L’INPS infatti pretende domanda da parte del diretto interessato. Naturalmente la domanda non deve essere per forza di cose preventiva, perché può essere effettuata contestualmente alla presentazione della domanda di pensione. Gli interessati possono farsi assistere da un Patronato per l’espletamento della pratica. In alternativa sono validi i canali telematici accessibili mediante l’utilizzo delle credenziali di accesso SPID, CIE o CNS. E naturalmente collegandosi al sito istituzionale dell’Istituto Nazionale di previdenza Sociale Italiano (inps.it) accedendo all’area personale del cittadino.
Anticipo pensione per le madri lavoratrici
Non si può parlare di maggiorazione contributiva convenzionale per quella che riguarda determinate lavoratrici. Infatti ci sono misure di favore per le donne in base ai figli avuti. Ma non prevedono contribuzione aggiuntiva di quella effettiva come le altre maggiorazioni convenzionali prima citate. Non c’è accredito di contributi figurativi per le madri lavoratrici che rientrano nel sistema contributivo. Ma non mancano aiuti. Parliamo di lavoratrici che hanno iniziato la carriera ed i versamenti previdenziali dopo il 1996. Per queste lavoratrici che hanno avuto figli nella loro vita, esiste una agevolazione sulla pensione di vecchiaia ordinaria.

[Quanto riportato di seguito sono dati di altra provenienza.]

-- ==== Sys2Proof/Certificates/Slice0/Obligations.lean ====
section
/-!
DEFINITION. The statements for the provers. A `Completes c s P` says that the command `c` runs to its end from `s` and that the state after it
meets `P`. Where a statement rests on a choice of the model and not on the spec, its docstring names the log entry.
-/

open Sys2Proof Sys2Proof.Machine

/-- For every command c and every state with c at the front of its queue, step answers what exec answers for c on the state with the rest of the queue. On an empty queue step answers the state unchanged, which is the model's choice (log 6). -/
def Obligations.StepRunsFrontCommand : Prop :=
  (∀ (s : State) (c : Instr) (rest : List Instr), s.pending = c :: rest → step s = exec c { s with pending := rest }) ∧
  (∀ s : State, s.pending = [] → step s = .next s)

/-- Every command, in every state and with every operand, runs to its end: exec answers a next state, never a fault or a refusal. The state after it has the same queue, keeps the memory in canonical form if it was, only adds to what the device has sent, and draws no free value twice. What the state after it holds is said by the statements of each family. -/
def Obligations.EveryCommandCompletes : Prop := ∀ (c : Instr) (s : State), Completes c s (Kept s)

/-- From every state whose memory is a list of rising addresses that lists no byte equal to what an unlisted address reads as, a step that answers a next state answers one whose memory has the same form. The form and the byte an unlisted address reads as are the model's (log 4). -/
def Obligations.StepKeepsCanonicalMemory : Prop := ∀ s t : State, Inv s → step s = .next t → Inv t

/-- After reset the memory is canonical and reads the model's choice 0 everywhere (log 4); no command waits and nothing has been sent; every field of every register but the sensor entries reads the reset value of its register table; the sensor entries read what the spec's default table gives them; every tile is in its reset state, no partition has a form, every request slot is free, firmware does not run, RESET_N is low (log 2) and the host session is closed. Reset values the spec does not give are the model's choice (log 3). -/
def Obligations.ResetState : Prop :=
  Inv State.reset ∧ State.reset.pending = [] ∧ State.reset.outputs = [] ∧
  (∀ a, Memory.read State.reset.mem a = 0) ∧
  (∀ k : RegKey, k.reg ≠ .snsEnt → ∀ f ∈ k.reg.row.fields, State.reset.fldOf k f.lo f.len = f.rst) ∧
  (∀ (b : BrimDie) (e : Fin 16), State.reset.regN (snsReg b.val .snsEnt e.val) = snsEntReset (brimIdx b.val) e.val) ∧
  (∀ u, State.reset.tile u = Tile.reset) ∧ (∀ p, (State.reset.part p).job = .noForm) ∧ (∀ i, (State.reset.slot i).state = .free) ∧
  State.reset.boot.running = false ∧ State.reset.power.resetN = false ∧ State.reset.session = 0

/-- Every command that storesNothing names (those of the registers, bowstring, power, lasers, calibration, sensors, counters, requests, links and host interface that store no byte) completes from every state with the whole memory unchanged. IDLE, FREEZE, THAW, EMERGENCY, HOLD and SKIP do so where no Crown access waits for a refresh window to end, which the passing of a slot lets go on (log 47). -/
def Obligations.QuietCommandsLeaveMemory : Prop :=
  (∀ (c : Instr) (s : State), storesNothing c = true → Completes c s (fun t => t.mem = s.mem)) ∧
  (∀ (c : Instr) (s : State), s.deferred = [] →
    (∃ d, c = .idle d) ∨ c = .freeze ∨ c = .thaw ∨ c = .emergency ∨ (∃ p, c = .hold p) ∨ (∃ r d m, c = .skip r d m) →
    Completes c s (fun t => t.mem = s.mem))

/-- A write of a whole 32-bit register that is no half of a pair, whose port reaches it, that its component may access, that no command of its own and no rule of the register holds back, and whose value every field admits, completes and changes that one register. Each bit becomes what its field's access type makes of it: RW takes the bit written, W1C clears and W1S sets where 1 is written, RO, WO, RC and reserved bits stay. The bus reach and the rules that hold a write back are read as log 13 says. -/
def Obligations.RegisterWriteByAccessType : Prop :=
  ∀ (s : State) (port : Port) (addr : DevAddr) (data : W32) (k : RegKey),
    regAt (addr.toNat / 4 * 4) = some k → k.reg.row.half = .single → s.shut port (addr.toNat / 4 * 4) = false →
    (s.linkSeen port).ownWrite port k data = none → k.reg ≠ .pfxEpoch → s.sessionLocked k = false →
    s.absent k = false → s.barred port k = false → (port.isCore = true ∨ coreOnly k.reg = false) → s.writeOk k data.toNat = true →
    Completes (.registerWrite port addr data 15) s (fun t =>
        Only [.host, .reg k] s t ∧
        ∀ i < 32, (t.reg k).getLsbD i = bitAfter k.reg.row.fields (s.regN k) data.toNat i)
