/-! ## setPart -/

@[simp] theorem State.setPart_pending (s : State) (p : Nat) (x : Part) : (s.setPart p x).pending = s.pending := rfl
@[simp] theorem State.setPart_regs (s : State) (p : Nat) (x : Part) : (s.setPart p x).regs = s.regs := rfl
@[simp] theorem State.setPart_snaps (s : State) (p : Nat) (x : Part) : (s.setPart p x).snaps = s.snaps := rfl
@[simp] theorem State.setPart_loHeld (s : State) (p : Nat) (x : Part) : (s.setPart p x).loHeld = s.loHeld := rfl
@[simp] theorem State.setPart_readOut (s : State) (p : Nat) (x : Part) : (s.setPart p x).readOut = s.readOut := rfl
@[simp] theorem State.setPart_mem (s : State) (p : Nat) (x : Part) : (s.setPart p x).mem = s.mem := rfl
@[simp] theorem State.setPart_poison (s : State) (p : Nat) (x : Part) : (s.setPart p x).poison = s.poison := rfl
@[simp] theorem State.setPart_badScale (s : State) (p : Nat) (x : Part) : (s.setPart p x).badScale = s.badScale := rfl
@[simp] theorem State.setPart_tiles (s : State) (p : Nat) (x : Part) : (s.setPart p x).tiles = s.tiles := rfl
@[simp] theorem State.setPart_arrays (s : State) (p : Nat) (x : Part) : (s.setPart p x).arrays = s.arrays := rfl
@[simp] theorem State.setPart_dies (s : State) (p : Nat) (x : Part) : (s.setPart p x).dies = s.dies := rfl
@[simp] theorem State.setPart_slots (s : State) (p : Nat) (x : Part) : (s.setPart p x).slots = s.slots := rfl
@[simp] theorem State.setPart_slotRec (s : State) (p : Nat) (x : Part) : (s.setPart p x).slotRec = s.slotRec := rfl
@[simp] theorem State.setPart_admitSeq (s : State) (p : Nat) (x : Part) : (s.setPart p x).admitSeq = s.admitSeq := rfl
@[simp] theorem State.setPart_pages (s : State) (p : Nat) (x : Part) : (s.setPart p x).pages = s.pages := rfl
@[simp] theorem State.setPart_index (s : State) (p : Nat) (x : Part) : (s.setPart p x).index = s.index := rfl
@[simp] theorem State.setPart_coldUsed (s : State) (p : Nat) (x : Part) : (s.setPart p x).coldUsed = s.coldUsed := rfl
@[simp] theorem State.setPart_pfxCache (s : State) (p : Nat) (x : Part) : (s.setPart p x).pfxCache = s.pfxCache := rfl
@[simp] theorem State.setPart_cache (s : State) (p : Nat) (x : Part) : (s.setPart p x).cache = s.cache := rfl
@[simp] theorem State.setPart_cacheMiss (s : State) (p : Nat) (x : Part) : (s.setPart p x).cacheMiss = s.cacheMiss := rfl
@[simp] theorem State.setPart_unmerged (s : State) (p : Nat) (x : Part) : (s.setPart p x).unmerged = s.unmerged := rfl
@[simp] theorem State.setPart_staging (s : State) (p : Nat) (x : Part) : (s.setPart p x).staging = s.staging := rfl
@[simp] theorem State.setPart_fetches (s : State) (p : Nat) (x : Part) : (s.setPart p x).fetches = s.fetches := rfl
@[simp] theorem State.setPart_childAsks (s : State) (p : Nat) (x : Part) : (s.setPart p x).childAsks = s.childAsks := rfl
@[simp] theorem State.setPart_start (s : State) (p : Nat) (x : Part) : (s.setPart p x).start = s.start := rfl
@[simp] theorem State.setPart_lanes (s : State) (p : Nat) (x : Part) : (s.setPart p x).lanes = s.lanes := rfl
@[simp] theorem State.setPart_chans (s : State) (p : Nat) (x : Part) : (s.setPart p x).chans = s.chans := rfl
@[simp] theorem State.setPart_replay (s : State) (p : Nat) (x : Part) : (s.setPart p x).replay = s.replay := rfl
@[simp] theorem State.setPart_lasers (s : State) (p : Nat) (x : Part) : (s.setPart p x).lasers = s.lasers := rfl
@[simp] theorem State.setPart_bow (s : State) (p : Nat) (x : Part) : (s.setPart p x).bow = s.bow := rfl
@[simp] theorem State.setPart_power (s : State) (p : Nat) (x : Part) : (s.setPart p x).power = s.power := rfl
@[simp] theorem State.setPart_steward (s : State) (p : Nat) (x : Part) : (s.setPart p x).steward = s.steward := rfl
@[simp] theorem State.setPart_sensors (s : State) (p : Nat) (x : Part) : (s.setPart p x).sensors = s.sensors := rfl
@[simp] theorem State.setPart_conf (s : State) (p : Nat) (x : Part) : (s.setPart p x).conf = s.conf := rfl
@[simp] theorem State.setPart_boot (s : State) (p : Nat) (x : Part) : (s.setPart p x).boot = s.boot := rfl
@[simp] theorem State.setPart_fuses (s : State) (p : Nat) (x : Part) : (s.setPart p x).fuses = s.fuses := rfl
@[simp] theorem State.setPart_flash (s : State) (p : Nat) (x : Part) : (s.setPart p x).flash = s.flash := rfl
@[simp] theorem State.setPart_recovery (s : State) (p : Nat) (x : Part) : (s.setPart p x).recovery = s.recovery := rfl
@[simp] theorem State.setPart_host (s : State) (p : Nat) (x : Part) : (s.setPart p x).host = s.host := rfl
@[simp] theorem State.setPart_central (s : State) (p : Nat) (x : Part) : (s.setPart p x).central = s.central := rfl
@[simp] theorem State.setPart_centralN (s : State) (p : Nat) (x : Part) : (s.setPart p x).centralN = s.centralN := rfl
@[simp] theorem State.setPart_shadow (s : State) (p : Nat) (x : Part) : (s.setPart p x).shadow = s.shadow := rfl
@[simp] theorem State.setPart_mesh (s : State) (p : Nat) (x : Part) : (s.setPart p x).mesh = s.mesh := rfl
@[simp] theorem State.setPart_meshTurn (s : State) (p : Nat) (x : Part) : (s.setPart p x).meshTurn = s.meshTurn := rfl
@[simp] theorem State.setPart_refresh (s : State) (p : Nat) (x : Part) : (s.setPart p x).refresh = s.refresh := rfl
@[simp] theorem State.setPart_deferred (s : State) (p : Nat) (x : Part) : (s.setPart p x).deferred = s.deferred := rfl
@[simp] theorem State.setPart_timers (s : State) (p : Nat) (x : Part) : (s.setPart p x).timers = s.timers := rfl
@[simp] theorem State.setPart_outputs (s : State) (p : Nat) (x : Part) : (s.setPart p x).outputs = s.outputs := rfl
@[simp] theorem State.setPart_fresh (s : State) (p : Nat) (x : Part) : (s.setPart p x).fresh = s.fresh := rfl
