theorem State.allocPage_quiet {s0 : State} {s : State} {p slot : Nat} {n : Nat} {t : State} (e : State.allocPage s p slot = some (n, t)) (hs : Quiet s0 s) : Quiet s0 t := by
  revert e
  unfold State.allocPage
  repeat' (first
    | with_reducible assumption
    | (extract_lets +onlyGivenNames x; change State at x; refine Quiet.cut (s0 := s0) x ?_ ?_; (on_goal 1 => dsimp only [x]; clear x); (on_goal 2 => intro hx; clear_value x))
    | (extract_lets +onlyGivenNames x; change _ × State at x; refine Quiet.cut2 (s0 := s0) x ?_ ?_; (on_goal 1 => dsimp only [x]; clear x); (on_goal 2 => intro hx; clear_value x))
    | (extract_lets +onlyGivenNames x; clear_value x) | with_reducible apply State.dropIndexed_quiet
    | with_reducible apply State.setPage_quiet | with_reducible apply State.setBit_quiet | with_reducible apply Quiet.ite
    | with_reducible apply Quiet.ite2 | fail_if_no_progress with_reducible apply Quiet.upd
    | (with_reducible apply Quiet.snd; with_reducible assumption) | rintro ⟨⟩ | dsimp only | split)

theorem State.allocPage_quiet' {s0 : State} {s : State} {p slot : Nat} {r : Nat × State} (e : State.allocPage s p slot = some r) (hs : Quiet s0 s) : Quiet s0 r.2 := State.allocPage_quiet e hs

theorem State.derefPage_quiet {s0 : State} (s : State) (p i : Nat) (hs : Quiet s0 s) : Quiet s0 (State.derefPage s p i) := by
  unfold State.derefPage
  repeat' (first
    | with_reducible assumption
    | (extract_lets +onlyGivenNames x; change State at x; refine Quiet.cut (s0 := s0) x ?_ ?_; (on_goal 1 => dsimp only [x]; clear x); (on_goal 2 => intro hx; clear_value x))
    | (extract_lets +onlyGivenNames x; change _ × State at x; refine Quiet.cut2 (s0 := s0) x ?_ ?_; (on_goal 1 => dsimp only [x]; clear x); (on_goal 2 => intro hx; clear_value x))
    | (extract_lets +onlyGivenNames x; clear_value x) | with_reducible apply State.freePageSet_quiet
    | with_reducible apply State.setPage_quiet | with_reducible apply Quiet.ite | fail_if_no_progress intros
    | fail_if_no_progress with_reducible apply Quiet.upd | dsimp only | split)

theorem State.releasePages_quiet {s0 : State} (s : State) (slot : Nat) (hs : Quiet s0 s) : Quiet s0 (State.releasePages s slot) := by
  unfold State.releasePages
  repeat' (first
    | with_reducible assumption
    | (extract_lets +onlyGivenNames x; change State at x; refine Quiet.cut (s0 := s0) x ?_ ?_; (on_goal 1 => dsimp only [x]; clear x); (on_goal 2 => intro hx; clear_value x))
    | (extract_lets +onlyGivenNames x; change _ × State at x; refine Quiet.cut2 (s0 := s0) x ?_ ?_; (on_goal 1 => dsimp only [x]; clear x); (on_goal 2 => intro hx; clear_value x))
    | (extract_lets +onlyGivenNames x; clear_value x) | with_reducible apply State.derefPage_quiet
    | with_reducible apply State.unearmark_quiet | with_reducible apply State.modSlot_quiet | with_reducible apply Quiet.foldl
    | fail_if_no_progress intros | fail_if_no_progress with_reducible apply Quiet.upd | dsimp only)

theorem State.poisonPage_quiet {s0 : State} (s : State) (p i : Nat) (hs : Quiet s0 s) : Quiet s0 (State.poisonPage s p i) := by
  unfold State.poisonPage
  repeat' (first
    | with_reducible assumption
    | (extract_lets +onlyGivenNames x; change State at x; refine Quiet.cut (s0 := s0) x ?_ ?_; (on_goal 1 => dsimp only [x]; clear x); (on_goal 2 => intro hx; clear_value x))
    | (extract_lets +onlyGivenNames x; change _ × State at x; refine Quiet.cut2 (s0 := s0) x ?_ ?_; (on_goal 1 => dsimp only [x]; clear x); (on_goal 2 => intro hx; clear_value x))
    | (extract_lets +onlyGivenNames x; clear_value x) | with_reducible apply State.freePageSet_quiet
    | with_reducible apply State.dropEntry_quiet | with_reducible apply State.setPage_quiet
    | with_reducible apply State.setBit_quiet | with_reducible apply Quiet.ite | fail_if_no_progress intros
    | fail_if_no_progress with_reducible apply Quiet.upd | (with_reducible apply Quiet.snd; with_reducible assumption)
    | dsimp only | split)
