-- ==== Sys2Proof/Laws/Kept2.lean ====
section
/-!
SUPPORT. What every operation and every command's effect keeps, for the files: Passes, Registers, Images, CrownAreas, Crown, Dma, TileRun, Mesh, Generations, Commit, Symbols.
-/

set_option Elab.async false
set_option linter.unusedTactic false
set_option linter.unreachableTactic false
set_option linter.tactic.unusedName false

namespace Sys2Proof.Machine

/-! ## Passes -/

theorem State.fetchSwatches_kept {s0 : State} (s : State) (h : OpHdr) (c slots : Nat) (offs : List Nat) (hs : Kept s0 s) :
    Kept s0 (State.fetchSwatches s h c slots offs).2 := by
  unfold State.fetchSwatches
  refine Kept.foldlOn (fun (a : List (List Byte × Bool) × State) => a.2) hs (fun b r hb => ?_)
  refine Kept.foldlOn (fun (a : List (List Byte × Bool) × State) => a.2) hb (fun b x hb => ?_)
  dsimp only
  split
  · exact hb
  · exact State.engRead_kept _ _ _ _ _ hb

theorem State.launchPass_quiet {s0 : State} (s : State) (h : OpHdr) (k : PassKind) (o : PassOps) (c draw : Nat) (data : List (List Byte)) (poison : Bool) (hs : Quiet s0 s) : Quiet s0 (State.launchPass s h k o c draw data poison) := by
  unfold State.launchPass
  repeat' (first
    | with_reducible assumption
    | (extract_lets +onlyGivenNames x; change State at x; refine Quiet.cut (s0 := s0) x ?_ ?_; (on_goal 1 => dsimp only [x]; clear x); (on_goal 2 => intro hx; clear_value x))
    | (extract_lets +onlyGivenNames x; change _ × State at x; refine Quiet.cut2 (s0 := s0) x ?_ ?_; (on_goal 1 => dsimp only [x]; clear x); (on_goal 2 => intro hx; clear_value x))
    | (extract_lets +onlyGivenNames x; clear_value x) | with_reducible apply State.tileJobFault_quiet
    | with_reducible apply State.tileEvent_quiet | with_reducible apply State.modArr_quiet
    | with_reducible apply State.modTile_quiet | with_reducible apply State.draw_quiet | with_reducible apply Quiet.ite
    | fail_if_no_progress intros | fail_if_no_progress with_reducible apply Quiet.upd
    | (with_reducible apply Quiet.snd; with_reducible assumption) | dsimp only | split)

theorem State.launchPass_kept {s0 : State} (s : State) (h : OpHdr) (k : PassKind) (o : PassOps) (c draw : Nat) (data : List (List Byte)) (poison : Bool) (hs : Kept s0 s) : Kept s0 (State.launchPass s h k o c draw data poison) :=
  (State.launchPass_quiet s h k o c draw data poison (Quiet.refl _)).keeps hs

theorem mainPass_kept {s0 : State} (h : OpHdr) (k : PassKind) (o : PassOps) (i : Instr) (s : State) (hs : Kept s0 s) : Kept s0 (mainPass h k o i s) := by
  unfold mainPass
  repeat' (first
    | with_reducible assumption
    | (extract_lets +onlyGivenNames x; change State at x; refine Kept.cut (s0 := s0) x ?_ ?_; (on_goal 1 => dsimp only [x]; clear x); (on_goal 2 => intro hx; clear_value x))
    | (extract_lets +onlyGivenNames x; change _ × State at x; refine Kept.cut2 (s0 := s0) x ?_ ?_; (on_goal 1 => dsimp only [x]; clear x); (on_goal 2 => intro hx; clear_value x))
    | (extract_lets +onlyGivenNames x; clear_value x) | with_reducible apply State.launchPass_kept
    | with_reducible apply State.fetchSwatches_kept | (refine State.drawTickets_ok_kept (by assumption) ?_)
    | (refine State.drawTickets_wait_kept (by assumption) ?_) | (refine State.drawTickets_short_kept (by assumption) ?_)
    | with_reducible apply State.tileOp_kept | with_reducible apply State.issue_kept | with_reducible apply State.enqueue_kept
    | with_reducible apply State.flushW_kept | with_reducible apply State.tileJobFault_kept
    | with_reducible apply State.tileEvent_kept | with_reducible apply State.draw_kept | with_reducible apply Kept.ite
    | fail_if_no_progress intros | fail_if_no_progress with_reducible apply Kept.upd
    | (with_reducible apply Kept.snd; with_reducible assumption) | dsimp only | split)

theorem runPass32_kept {s0 : State} (h : OpHdr) (o : PassOps) (s : State) (hs : Kept s0 s) : Kept s0 (runPass32 h o s) := by
  unfold runPass32
  repeat' (first
    | with_reducible assumption | with_reducible apply mainPass_kept | fail_if_no_progress intros)

theorem runPass16_kept {s0 : State} (h : OpHdr) (o : PassOps) (s : State) (hs : Kept s0 s) : Kept s0 (runPass16 h o s) := by
  unfold runPass16
  repeat' (first
    | with_reducible assumption | with_reducible apply mainPass_kept | fail_if_no_progress intros)

theorem runNap_kept {s0 : State} (h : OpHdr) (o : PassOps) (s : State) (hs : Kept s0 s) : Kept s0 (runNap h o s) := by
  unfold runNap
  repeat' (first
    | with_reducible assumption
    | (extract_lets +onlyGivenNames x; change State at x; refine Kept.cut (s0 := s0) x ?_ ?_; (on_goal 1 => dsimp only [x]; clear x); (on_goal 2 => intro hx; clear_value x))
    | (extract_lets +onlyGivenNames x; change _ × State at x; refine Kept.cut2 (s0 := s0) x ?_ ?_; (on_goal 1 => dsimp only [x]; clear x); (on_goal 2 => intro hx; clear_value x))
    | (extract_lets +onlyGivenNames x; clear_value x) | with_reducible apply State.launchPass_kept
    | (refine State.drawTickets_ok_kept (by assumption) ?_) | (refine State.drawTickets_wait_kept (by assumption) ?_)
    | (refine State.drawTickets_short_kept (by assumption) ?_) | with_reducible apply State.tileOp_kept
    | with_reducible apply State.issue_kept | with_reducible apply State.enqueue_kept | with_reducible apply State.draw_kept
    | fail_if_no_progress intros | fail_if_no_progress with_reducible apply Kept.upd
    | (with_reducible apply Kept.snd; with_reducible assumption) | dsimp only | split)

theorem State.logMismatch_quiet {s0 : State} (s : State) (a : ArrayId) (again nap : Bool) (l : List (Nat × Nat × Nat × Bool)) (hs : Quiet s0 s) : Quiet s0 (State.logMismatch s a again nap l) := by
  unfold State.logMismatch
  repeat' (first
    | with_reducible assumption | with_reducible apply State.setBit_quiet | with_reducible apply State.setReg_quiet
    | fail_if_no_progress intros | fail_if_no_progress with_reducible apply Quiet.upd
    | (with_reducible apply Quiet.snd; with_reducible assumption) | split)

Infatti ogni figlio avuto sconta 4 mesi sull’età anagrafica che per esempio, nel 2023 è pari a 67 anni. Il limite massimo è di 12 mesi, naturalmente appannaggio di chi ha avuto 3 o più figli. Chi non è interessata all’anticipo, può godere, sempre in base a questa maggiorazione, una pensione più elevata. Perché si può maggiorare il coefficiente di trasformazione della pensione utilizzato. E per chi ha avuto 3 o più figli, l’uscita a 67 anni permette di calcolare la pensione utilizzando il coefficiente dei 68 anni.
Anche opzione donna ha le sue maggiorazioni?
Stesso discorso e stesse agevolazioni per la nuova versione di Opzione Donna. Per le lavoratrici che hanno avuto un figlio, l’età di uscita che è fissata a 60 anni (con 35 anni di contributi almeno) per Opzione Donna 2023, scende a 59 anni. Con due o più figli scende a 58 anni. Ma solo per invalide e caregiver, che sono due delle quattro tipologie di lavoratrici (disoccupate e assunte in aziende in crisi le altre due che possono uscire a 58 anni a prescindere dai figli avuti, nda) a cui Opzione Donna 2023 si applica.